Paste a JSON array of objects (the most common shape for tabular data) and get a CSV. Nested objects are flattened with dot notation (user.address.city becomes a column header), arrays of primitives become semicolon-separated strings, arrays of objects can be either flattened-with-prefix or kept as JSON strings (configurable per situation).
Quoting follows RFC 4180: fields containing commas, quotes, or newlines get wrapped in double quotes, with internal quotes escaped by doubling. Excel-friendly variants are also offered, including the BOM prefix for UTF-8 (so Excel doesn't mangle non-ASCII characters when opening the file). Headers come from the keys in the first object — irregular schemas across rows get unioned into a complete header set.
The conversion walks the JSON array, collects keys from all objects (a union, not an intersection — irregular schemas across rows still produce complete headers), and writes one row per object. Nested objects are flattened with dot notation by default. Arrays of primitives become semicolon-joined strings. Arrays of objects can be flattened with index suffixes (items.0.name, items.1.name) or kept as JSON strings, depending on the configuration. The output follows RFC 4180 quoting: any field containing commas, double quotes, or newlines gets wrapped in double quotes, with internal quotes doubled.
The pain this addresses: a stakeholder asks for 'the data as a spreadsheet' and you have it as a JSON API response. Excel doesn't open JSON. Google Sheets has limited support. Most analyst-friendly tools speak CSV. Doing the conversion by hand for a 500-row dataset means writing a one-off script, getting the quoting wrong, watching cells split where they shouldn't, fixing it, regenerating. The converter handles RFC 4180 correctly the first time and includes the BOM prefix that Excel needs for UTF-8 files (otherwise non-ASCII characters render as garbage in Excel).

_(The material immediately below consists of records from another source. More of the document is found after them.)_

-- ==== Sys2Proof/Tests/Slice0.lean ====
section
/-! SUPPORT. Tests: states and operands that meet the hypotheses of the statements, ill-formed commands that WellFormed refuses, and single steps checked against the words of the spec. -/

open Sys2Proof Sys2Proof.Machine

namespace Sys2Proof.Tests

/-! ## Small states -/

/-- The device out of reset in a mode. -/
def inMode (m : Mode) : State := { State.reset with mode := m }
/-- A hold in force. -/
def held (h : Hold) : State := { State.reset with plat := { State.reset.plat with hold := h } }
/-- A flush that has ended, with its cause. -/
def flushed (cause : Nat) : State :=
  { State.reset with media := { State.reset.media with flush := .done, vinHigh := 100000, nand := { State.reset.media.nand with flushCause := cause } } }
/-- Standalone with one port. -/
def withPort (x : Port) : State := { inMode .standalone with ports := [(0, x)] }
/-- Standalone with one controller. -/
def withCtl (c : Controller) : State := { inMode .standalone with ctls := [(0, c)] }
/-- A port with its link in L0. -/
def upPort : Port := { inReset := false, linkUp := true, width := 4, mse := true }

/-- A port that may send. -/
def txPort : Port := { upPort with bme := true }
/-- An enabled, ready controller with an admin queue pair and one I/O queue pair of 16 entries, an entry waiting in each submission queue. -/
def readyCtl : Controller :=
  { en := true, rdy := true, sqs := [(0, { size := 16, tail := 1, cqid := 0, prio := 0 }), (1, { size := 16, tail := 1, cqid := 1, prio := 0 })]
    cqs := [(0, { size := 16, vector := 0, tail := 3 }), (1, { size := 16, vector := 1, tail := 3 })] }
/-- A ready standalone device with port A up, controller 0 ready and the engine enabled. -/
def host : State :=
  { (inMode .standalone).rset Reg.AE_CTRL_ENABLE 1 with ports := [(0, txPort)], ctls := [(0, readyCtl)], plat := { ready := true, perst := false } }
/-- A submission entry of an opcode for namespace 1. -/
def entryOf (o : Nat) : Sqe := { Sqe.empty with opcode := o, cid := 7, nsid := 1, bytes := 4096 }
/-- A host context of an opcode on I/O queue 1, fetched and inserted. -/
def ioCtx (o : Nat) : Ctx := { ctl := 0, sqid := 1, sqe := entryOf o, seq := 0, path := .firmware, inserted := true }
/-- An admin context of an opcode with its fields. -/
def adminCtx (o : Nat) (arg : List Nat) : Ctx := { ctl := 0, sqid := 0, sqe := { entryOf o with arg := arg }, seq := 0, path := .firmware, inserted := true }
/-- The device with contexts. -/
def withCtxs (l : Table Ctx) : State := { host with adm := { ctxs := l, seq := 8 } }
/-- A namespace of 2^20 blocks of 4 KiB in slot 1, attached to controller 0. -/
def ns1 : Namespace := { nsid := 1, nsze := 2 ^ 20, lbaf := 1, iuShift := 12, creation := 0, granules := 1, attached := 1 }
/-- The device with namespace 1 and contexts. -/
def withNs (l : Table Ctx) : State := { withCtxs l with media := { nand := { ns := [(1, ns1)] } } }
/-- The translation layer enabled over namespace 1, with contexts. -/
def trans (l : Table Ctx) : State := (withNs l).rset Reg.FT_CTRL_ENABLE 1
/-- A device whose media state is changed. -/
def media (f : Media → Media) : State := State.modMedia (trans []) f
/-- A superblock of group 0's host stream 0 whose open unit is the first of stripe 1. -/
def sb0 : Superblock := { group := 0, stream := .host 0, dies := [0, 2], blocks := [[5], [6]], closeParity := false, slc := false, par := 864, cursor := 64, used := 1 }

theorem wit_ResetsRestart :
    (State.reset.plat.tamper = false) ∧ ((held .none).plat.hold ≠ .off) ∧ ((held .rstN).plat.hold = .rstN ∧ (held .rstN).plat.tamper = false) ∧ ((held .alarm).plat.hold = .alarm ∧ (held .alarm).rget Reg.GD_ALARM_TAMPER = 0) ∧
    ((flushed 1).media.flush = .done ∧ (flushed 1).media.nand.flushCause = 1 ∧ 100000 ≤ (flushed 1).media.vinHigh) ∧
    ((flushed 2).media.flush = .done ∧ (flushed 2).media.nand.flushCause = 2 ∧
      (flushed 2).param .thermalWarnC - (flushed 2).param .thermalHysteresisC - 1 < (flushed 2).param .thermalWarnC - (flushed 2).param .thermalHysteresisC ∧
      (flushed 2).media.alsoFailed = false) ∧
    (let s : State := { State.reset with plat := { hold := .rstN, tamper := true } }; s.plat.hold = .rstN ∧ s.plat.tamper = true) := by
  decide
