-- ==== Sys2Proof/Machine/Ops.lean ====
section
/-! DEFINITION. The shared operations: named register updates, how a command ends (`raise`, `finish`), the requests on
the GPIO port and the delay port, and the frame every command runs in. The block has no memory (R50), so there is no
read or write of one. -/

namespace Sys2Proof.Machine

/-! ### Register updates -/

def State.setLines (s : State) (l : Lines) : State := { s with lines := l }
def State.setBusOk (s : State) (b : Bool) : State := { s with busOk := b }
def State.setAdAtt (s : State) (b : Bool) : State := { s with ad := { s.ad with att := b } }
def State.setAdRst (s : State) (b : Bool) : State := { s with ad := { s.ad with rst := b } }
def State.setAdCs (s : State) (c : Chan) : State := { s with ad := { s.ad with cs := c } }
def State.setAdCtrl (s : State) (v : Word) : State := { s with ad := { s.ad with ctrl := v } }
def State.setMcpAtt (s : State) (b : Bool) : State := { s with mcp := { s.mcp with att := b } }
def State.setMcpCs (s : State) (c : Chan) : State := { s with mcp := { s.mcp with cs := c } }
def State.setShifter (s : State) (sh : Shifter) : State := { s with shifter := sh }
def State.setCmds (s : State) (cs : List Cmd) : State := { s with cmds := cs }
def State.setAnswers (s : State) (as : List Answer) : State := { s with answers := as }
def State.setWaits (s : State) (ws : List Wait) : State := { s with waits := ws }

/-- R57: the event is appended to the trace. -/
def State.log (s : State) (e : Event) : State := { s with trace := s.trace ++ [e] }

/-- R32, R51: the command port has accepted a command. -/
def State.accept (s : State) : State := { s with busy := true }

/-- R51, R190: the command ends: `STATUS` is written, `BUSY` cleared and the status returned to the host. -/
def State.close (s : State) (e : Status) : State :=
  { s with status := e, busy := false, replies := s.replies ++ [e] }

/-! ### Running the lines of a command's rule in order -/

/-- Where a command is after some of its lines: `go` on with the next line, or stopped, because an error was raised
(R190) or because the adapter or the delay primitive never answers (U9; `BUSY` then stays 1). -/
inductive Run
  | go (s : State)
  | stop (s : State)
  deriving DecidableEq, Repr

/-- The next lines of the rule, run only if the earlier ones went on (R8 `raise`: "nothing after it runs"). -/
def Run.andThen (r : Run) (f : State → Run) : Run :=
  match r with
  | .go s => f s
  | .stop s => .stop s

/-- Taking an exception, the whole of it (R190, R198): the command stops here, `STATUS <- e`, `BUSY` is cleared, the
status goes to the host; nothing is saved and control goes nowhere. There is no return from one (R199). -/
def raise (e : Status) (s : State) : Run := .stop (s.close e)

/-- R8: `require c else raise e`. -/
def require (c : Bool) (e : Status) (s : State) : Run := if c then .go s else raise e s

/-- The end of a command: R190 `STATUS <- OK` when its last line was reached, else as it stopped. -/
def Run.finish (r : Run) : State :=
  match r with
  | .go s => s.close .ok
  | .stop s => s

/-- R51, R58: a command accepted and executed to its end. -/
def command (body : State → Run) (s : State) : Host.Outcome State Fault Refusal := .next (body s.accept).finish

/-- R195: an illegal command word: status `IllegalCommand`, nothing else. -/
def illegal (s : State) : Host.Outcome State Fault Refusal := command (raise .illegalCommand) s

/-! ### The two output ports -/

/-- R55: one adapter request: the event is logged and the adapter's next answer decides. On failure `BUS_OK <- 0` and
`GpioFault`, with the line registers as requested. A request beyond the listed answers succeeds (log 5). -/
def request (e : Event) (s : State) : Run :=
  match s.answers with
  | [] => .go (s.log e)
  | .success :: as => .go ((s.log e).setAnswers as)
  | .failure :: as => raise .gpioFault (((s.log e).setAnswers as).setBusOk false)
  | .never :: as => .stop ((s.log e).setAnswers as)

/-- R53: `GpioConfigure(EN_MASK, DIR_MASK, Pack())`. -/
def gpioConfigure (s : State) : Run := request (.cfg s.cfg.enMask s.cfg.dirMask (pack s.cfg s.lines)) s

/-- R54: `GpioDrive(DIR_MASK, Pack())`. -/
def gpioDrive (s : State) : Run := request (.drv s.cfg.dirMask (pack s.cfg s.lines)) s

/-- R56: `Delay(n)`: the event is logged and the wait ends, or never does (U9). It cannot fail. -/
def delay (n : Nat) (s : State) : Run :=
  match s.waits with
  | [] => .go (s.log (.dly n))
  | .elapsed :: ws => .go ((s.log (.dly n)).setWaits ws)
  | .never :: ws => .stop ((s.log (.dly n)).setWaits ws)

/-- R102: `Step()` with the line registers set to `l` first. -/
def stepLines (l : Lines) (s : State) : Run :=
  (gpioDrive (s.setLines l)).andThen fun s => delay s.cfg.tBitUs s

end Sys2Proof.Machine
end

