-- ==== Sys2Proof/Machine/Frame.lean ====
section
/-! DEFINITION. What a transfer puts on the lines, written by bit slot and not by shifter (R103, R104), what a receiving
chip makes of line states (`FrameDecode`, R110), and the least time a trace takes (R56, R114). No meaning uses these:
they are what statements about transfers are made of. -/

namespace Sys2Proof.Machine

/-! ### The line levels of a transfer -/

/-- R104: the three levels of the lines in one bit slot that presents `b`, entered with the lines at `l`. -/
def slotLevels (p : Profile) (l : Lines) (b : Bool) : List Lines :=
  if p.cpha then
    [{ l with sck := activeLevel p }, { l with sck := activeLevel p, sdo := b }, { l with sck := idleLevel p, sdo := b }]
  else
    [{ l with sdo := b }, { l with sck := activeLevel p, sdo := b }, { l with sck := idleLevel p, sdo := b }]

/-- R104: the levels of consecutive bit slots. -/
def slotsLevels (p : Profile) : Lines → List Bool → List Lines
  | _, [] => []
  | l, b :: bs => slotLevels p l b ++ slotsLevels p { l with sck := idleLevel p, sdo := b } bs

/-- R103: the sixteen bits of a word in the order of their slots. -/
def wordBits (w : Word) (lsbf : Bool) : List Bool := (List.range 16).map fun j => slotBit w j lsbf

/-- R104: the lines after a whole word: only the clock (at `I`), the data line (at `SDO_IDLE`) and `CS[c]` (high) may
differ from the lines before it. -/
def wordEnd (cfg : Config) (c : Chan) (p : Profile) (l : Lines) : Lines :=
  { l.setCs c true with sck := idleLevel p, sdo := cfg.sdoIdle }

/-- R104: the 51 levels of one word, entered with the lines at `l`. -/
def wordLevels (cfg : Config) (c : Chan) (p : Profile) (l : Lines) (w : Word) : List Lines :=
  [l.setCs c false] ++ slotsLevels p (l.setCs c false) (wordBits w p.lsbf) ++
    [{ l.setCs c true with sck := idleLevel p, sdo := slotBit w 15 p.lsbf }, wordEnd cfg c p l]

/-- R107: the levels of the words of a transfer, word 0 first. -/
def wordsLevels (cfg : Config) (c : Chan) (p : Profile) : Lines → List Word → List Lines
  | _, [] => []
  | l, w :: ws => wordLevels cfg c p l w ++ wordsLevels cfg c p (wordEnd cfg c p l) ws

/-- R102: the two events of one `Step()` that sends the levels `l`. -/
def levelEvents (cfg : Config) (l : Lines) : List Event := [.drv cfg.dirMask (pack cfg l), .dly cfg.tBitUs]

/-- R102, R104: the events of a sequence of levels. -/
def levelsEvents (cfg : Config) (ls : List Lines) : List Event := ls.flatMap (levelEvents cfg)

/-- The state after the levels `ls` were sent one by one, every request answered with success and every delay ended:
the line registers hold the last of them, the trace has their events, one answer and one wait were used for each. -/
def State.played (s : State) (ls : List Lines) : State :=
  { s with
    lines := ls.getLastD s.lines
    trace := s.trace ++ levelsEvents s.cfg ls
    answers := s.answers.drop ls.length
    waits := s.waits.drop ls.length }

/-- The `Step()`s that send the levels `ls` one by one (R102), whatever the adapter answers. -/
def sendLevels : List Lines → State → Run
  | [], s => .go s
  | l :: ls, s => (stepLines l s).andThen (sendLevels ls)

/-- R36: the shifter after a whole transfer of `n` words: all bits shifted out, the index of the last word. -/
def shifterDone (n : Nat) : Shifter := { shreg := 0#16, bitcnt := 16#5, widx := BitVec.ofNat 2 (n - 1) }

/-- R104, R107: the state after a successful transfer of the non-empty list `ws`. -/
def State.sent (s : State) (c : Chan) (p : Profile) (ws : List Word) : State :=
  (s.played (wordsLevels s.cfg c p s.lines ws)).setShifter (shifterDone ws.length)

/-- R106: the state after an idle configuration with profile `p` that the adapter accepts. -/
def State.idled (s : State) (p : Profile) : State :=
  { s with
    lines := Lines.idle s.cfg p.cpol
    busOk := true
    trace := s.trace ++
      [.cfg s.cfg.enMask s.cfg.dirMask (pack s.cfg (Lines.idle s.cfg p.cpol)), .dly s.cfg.tSettleUs]
    answers := s.answers.drop 1
    waits := s.waits.drop 1 }

/-- R106, R55: the state after an idle configuration the adapter rejects: no delay, `BUS_OK` clear, the line registers
as requested. -/
def State.idleRejected (s : State) (p : Profile) : State :=
  { s with
    lines := Lines.idle s.cfg p.cpol
    busOk := false
    trace := s.trace ++ [.cfg s.cfg.enMask s.cfg.dirMask (pack s.cfg (Lines.idle s.cfg p.cpol))]
    answers := s.answers.drop 1 }

/-- R56: the state after a delay of `n` microseconds that ends. -/
def State.waited (s : State) (n : Nat) : State :=
  { s with trace := s.trace ++ [.dly n], waits := s.waits.drop 1 }

/-- R136, R137: the image becomes `v` and is sent, with success. -/
def State.sentCtrl (s : State) (v : Word) : State := (s.setAdCtrl v).sent s.ad.cs s.cfg.adProfile [v]

/-- R137: the state after a whole reset sequence: the image with `RESET` set is sent, `AD_RST` is 1 for the hold, the
image with `RESET` clear is sent, `AD_RST` is 0. -/
def State.resetDone (s : State) : State :=
  let set := ctrlPut s.cfg.ctrl .reset true s.ad.ctrl
  (((((s.sentCtrl set).setAdRst true).waited s.cfg.tResetUs).sentCtrl
    (ctrlPut s.cfg.ctrl .reset false set))).setAdRst false

/-! ### What a chip receives -/

/-- The level at one position of a line state. -/
def levelAt (pos : Fin 8) (st : LineState) : Bool := st.getLsbD pos.val

/-- R105, R110: whether a clock edge that starts at level `sck` is a sampling edge. -/
def samplesOn (cpol cpha sck : Bool) : Bool := if cpha then sck != cpol else sck == cpol

/-- R110: the loop of `FrameDecode`, with `prev` the state before and `cur` the bits of the open frame. -/
def frameLoop (cfg : Config) (c : Chan) (cpol cpha : Bool) :
    LineState → Option (List Bool) → List LineState → List (List Bool)
  | _, _, [] => []
  | prev, cur, st :: rest =>
    if levelAt (csBit cfg c) prev && !levelAt (csBit cfg c) st then
      frameLoop cfg c cpol cpha st (some []) rest
    else if !levelAt (csBit cfg c) prev && levelAt (csBit cfg c) st then
      cur.toList ++ frameLoop cfg c cpol cpha st none rest
    else if !levelAt (csBit cfg c) st && levelAt cfg.sckBit prev != levelAt cfg.sckBit st &&
        samplesOn cpol cpha (levelAt cfg.sckBit prev) then
      frameLoop cfg c cpol cpha st (cur.map fun bits => bits ++ [levelAt cfg.sdoBit prev]) rest
    else frameLoop cfg c cpol cpha st cur rest

/-- R110: `FrameDecode(S, c, CPOL, CPHA)`. -/
def frameDecode (cfg : Config) (ss : List LineState) (c : Chan) (cpol cpha : Bool) : List (List Bool) :=
  match ss with
  | [] => []
  | s0 :: rest => frameLoop cfg c cpol cpha s0 none rest

/-- R110: the line states of the `CFG` and `DRV` events of a trace, in order. -/
def eventStates (es : List Event) : List LineState :=
  es.filterMap fun
    | .cfg _ _ st => some st
    | .drv _ st => some st
    | .dly _ => none

/-- R110: the word a frame of exactly sixteen bits denotes: `w[15-j] = d_j`, or `w[j] = d_j` least significant
first. -/
def frameWord (lsbf : Bool) (bits : List Bool) : Option Word :=
  if bits.length = 16 then
    some (if lsbf then BitVec.setWidth 16 (BitVec.ofBoolListLE bits) else BitVec.setWidth 16 (BitVec.ofBoolListBE bits))
  else none

/-! ### Time -/

/-- R56, R236: the least time in microseconds the delays of a trace take. -/
def minDelay (es : List Event) : Nat :=
  (es.map fun
    | .dly n => n
    | _ => 0).sum

/-- R236: the number of `CFG` events of a trace. -/
def countCfg (es : List Event) : Nat := es.countP fun | .cfg _ _ _ => true | _ => false

/-- R236: the number of `DRV` events of a trace. -/
def countDrv (es : List Event) : Nat := es.countP fun | .drv _ _ => true | _ => false

end Sys2Proof.Machine
end

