-- ==== Sys2Proof/Certificates/Slice0/Obligations.lean ====
section
/-! DEFINITION. The statements for the provers. Each docstring names the rule of spec/ it formalises. -/

open Sys2Proof Sys2Proof.Machine

/-! ### Encoding -/

/-- R82 (with R80): the worked encodings: each text assembles to its command, which encodes to its word, which decodes
to it. -/
def Obligations.WorkedEncodings : Prop :=
  ∀ row ∈ ([("CFGIDLE 1, 0, MSB", .cfgIdle ⟨true, false, false⟩, 0x0101000000000000#64),
      ("CFGIDLE 0, 0, MSB", .cfgIdle ⟨false, false, false⟩, 0x0100000000000000#64),
      ("XFER 1, 0, 0, MSB, 0x11FF", .xfer .cs1 ⟨false, false, false⟩ [0x11FF#16], 0x02280000000011FF#64),
      ("XFER 0, 1, 0, MSB, 0x2000, 0x69F1, 0x4000",
        .xfer .cs0 ⟨true, false, false⟩ [0x2000#16, 0x69F1#16, 0x4000#16], 0x0261400069F12000#64),
      ("XFER 2, 0, 1, LSB, 0xA5C3", .xfer .cs2 ⟨false, true, true⟩ [0xA5C3#16], 0x023600000000A5C3#64),
      ("AD.ATTACH", .adAttach, 0x1000000000000000#64), ("AD.SETCS 2", .adSetCs 2#32, 0x1200000000000002#64),
      ("AD.SETCS -1", .adSetCs (-1#32), 0x12000000FFFFFFFF#64)] ++
     [("AD.SETFREQ 0, 1000.0", .adSetFreq 0#8 65536000#48, 0x1500000003E80000#64),
      ("AD.SETFREQ 2, 1000.0", .adSetFreq 2#8 65536000#48, 0x1502000003E80000#64),
      ("AD.SETFREQ 1, -1.0", .adSetFreq 1#8 (-65536#48), 0x1501FFFFFFFF0000#64),
      ("AD.SETACT 1", .adSetAct 1#8, 0x1601000000000000#64),
      ("AD.SETMODE TRIANGLE", .adSetMode .triangle, 0x1701000000000000#64),
      ("AD.SETMODE OFF", .adSetMode .off, 0x1704000000000000#64),
      ("MCP.WRITE 300", .mcpWrite 300#32, 0x230000000000012C#64),
      ("MCP.WRITE -5", .mcpWrite (-5#32), 0x23000000FFFFFFFB#64)] : List (String × Instr × Cmd)),
    assembleLine row.1.toList = .command row.2.1 ∧ encode row.2.1 = row.2.2 ∧ decode row.2.2 = .ok row.2.1

/-- R72, R78: no command word matches two rows of the opcode map. -/
def Obligations.OpcodeRowsDisjoint : Prop :=
  ∀ w : Cmd, (opcodeRows.filter fun r => w &&& r.2 == r.1).length ≤ 1

/-- R77: a command word is illegal exactly when its opcode is unassigned, a must-be-zero bit is 1 (both: no row of the
map matches), or it is an XFER with `CHAN2 = 3` or `CNT2 = 0`, or an AD.SETMODE with `MODE3` in 5..7. -/
def Obligations.IllegalWords : Prop :=
  ∀ w : Cmd, (∃ e, decode w = .error e) ↔
    (∀ r ∈ opcodeRows, w &&& r.2 ≠ r.1) ∨
      (opc w = 0x02#8 ∧ field 2 51 w = 3#2) ∨ (opc w = 0x02#8 ∧ field 2 53 w = 0#2) ∨
      (opc w = 0x17#8 ∧ 5 ≤ (field 3 48 w).toNat)

/-- R70 to R76: decoding the encoding of any well-formed command gives the command back. -/
def Obligations.DecodeOfEncode : Prop := ∀ i : Instr, i.wf = true → decode (encode i) = .ok i

/-- R70 to R77: what decodes is well formed, and its encoding is the word itself but for the XFER words that R75 says
are ignored. -/
def Obligations.EncodeOfDecode : Prop :=
  ∀ (w : Cmd) (i : Instr), decode w = .ok i → i.wf = true ∧ encode i = w &&& usedBits w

Worked example: input is `[{"name":"Alice","address":{"city":"NYC","zip":"10001"}},{"name":"Bob","address":{"city":"LA"}}]`. Output: ``` name,address.city,address.zip Alice,NYC,10001 Bob,LA, ``` The nested address object flattens to two columns (address.city and address.zip). Bob's missing zip field becomes an empty cell, which is the right behavior — JSON doesn't require every object to have the same keys, and CSV represents missing values as empty strings.
Where flattening can mislead: deeply nested data with arrays of arrays. JSON like `[{"items": [["a","b"],["c","d"]]}]` doesn't have a clean tabular form. Either you flatten it into many columns (items.0.0, items.0.1, items.1.0, items.1.1) which gets unwieldy fast, or you keep arrays as JSON strings in single cells, which means downstream tools have to re-parse them. Neither is great. If your data is genuinely hierarchical, CSV is the wrong format — consider Parquet or keeping it as JSON and using a tool that handles nested data directly (DuckDB, BigQuery, jq).